Sin embargo, la investigación confirmaría pagos de empresarios a cambio de anular sanciones, como el caso de Discomtes, donde se eliminó una multa de 64.000 euros tras recibir transferencias.
Esta actitud del Ejecutivo socialista no sorprende: prioriza la protección de sus redes antes que la limpieza de las instituciones públicas. Vox lleva años denunciando esta cultura de impunidad que el PP, en su tibieza, ha permitido consolidar en demasiadas ocasiones.
El rol de la pareja y el entramado societario
La investigación apunta también a Carolina Verdés Pastor, pareja de Marco Sanjuán y abogada fiscalista, cuya sociedad B2B Corporación Jurídica SL habría canalizado pagos de empresarios. Un matrimonio de Alicante realizó nueve transferencias por más de 305.000 euros a sociedades vinculadas, coincidiendo con intervenciones en expedientes tributarios.

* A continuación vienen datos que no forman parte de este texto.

theorem decode_imax : (decodeLane 0x06780A490800000000000000).toOption = some (.imax
    { h := { guard := 3, gneg := true, all := true, fs := false, d := 5 }, a := 18, b := 33, c := 0, ty := .i32, rnd := .rmode, sat := .rmode, aneg := false, aabs := false, bneg := false, cneg := false, imm := false, fmod := 0, imm32 := 0 }) := by decide

theorem decode_iabs : (decodeLane 0x07780A480002880000000000).toOption = some (.iabs
    { h := { guard := 3, gneg := true, all := true, fs := false, d := 5 }, a := 18, b := 0, c := 0, ty := .i16x2, rnd := .rmode, sat := .sat, aneg := false, aabs := false, bneg := false, cneg := false, imm := false, fmod := 0, imm32 := 0 }) := by decide

theorem decode_laneAnd : (decodeLane 0x08780A490800800000000000).toOption = some (.laneAnd
    { h := { guard := 3, gneg := true, all := true, fs := false, d := 5 }, a := 18, b := 33, c := 0, ty := .n32, rnd := .rmode, sat := .rmode, aneg := false, aabs := false, bneg := false, cneg := false, imm := false, fmod := 0, imm32 := 0 }) := by decide

theorem decode_laneOr : (decodeLane 0x09780A490800800000000000).toOption = some (.laneOr
    { h := { guard := 3, gneg := true, all := true, fs := false, d := 5 }, a := 18, b := 33, c := 0, ty := .n32, rnd := .rmode, sat := .rmode, aneg := false, aabs := false, bneg := false, cneg := false, imm := false, fmod := 0, imm32 := 0 }) := by decide

theorem decode_laneXor : (decodeLane 0x0A780A490800800000000000).toOption = some (.laneXor
    { h := { guard := 3, gneg := true, all := true, fs := false, d := 5 }, a := 18, b := 33, c := 0, ty := .n32, rnd := .rmode, sat := .rmode, aneg := false, aabs := false, bneg := false, cneg := false, imm := false, fmod := 0, imm32 := 0 }) := by decide

theorem decode_not : (decodeLane 0x0B780A480000800000000000).toOption = some (.not
    { h := { guard := 3, gneg := true, all := true, fs := false, d := 5 }, a := 18, b := 0, c := 0, ty := .n32, rnd := .rmode, sat := .rmode, aneg := false, aabs := false, bneg := false, cneg := false, imm := false, fmod := 0, imm32 := 0 }) := by decide

theorem decode_laneShl : (decodeLane 0x0C780A480000002000000007).toOption = some (.laneShl
    { h := { guard := 3, gneg := true, all := true, fs := false, d := 5 }, a := 18, b := 0, c := 0, ty := .i32, rnd := .rmode, sat := .rmode, aneg := false, aabs := false, bneg := false, cneg := false, imm := true, fmod := 0, imm32 := 7 }) := by decide

theorem decode_laneShr : (decodeLane 0x0D780A480000002000000007).toOption = some (.laneShr
    { h := { guard := 3, gneg := true, all := true, fs := false, d := 5 }, a := 18, b := 0, c := 0, ty := .i32, rnd := .rmode, sat := .rmode, aneg := false, aabs := false, bneg := false, cneg := false, imm := true, fmod := 0, imm32 := 7 }) := by decide

theorem decode_laneSra : (decodeLane 0x0E780A480000002000000007).toOption = some (.laneSra
    { h := { guard := 3, gneg := true, all := true, fs := false, d := 5 }, a := 18, b := 0, c := 0, ty := .i32, rnd := .rmode, sat := .rmode, aneg := false, aabs := false, bneg := false, cneg := false, imm := true, fmod := 0, imm32 := 7 }) := by decide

Documentos incautados, como uno titulado «Yo mismo (autocolaboración)», detallan supuestos esquemas de comisiones por «revisión de expedientes» y porcentajes «de lo que se ahorre el cliente». Fuentes policiales consideran que Verdés podría tener relevancia penal como cooperadora.
«Acordó con diversas personas físicas y jurídicas recibir una remuneración», recoge el atestado. Este caso ilustra cómo la izquierda ha convertido partes de la Administración en una red de favores que perjudica al contribuyente honrado.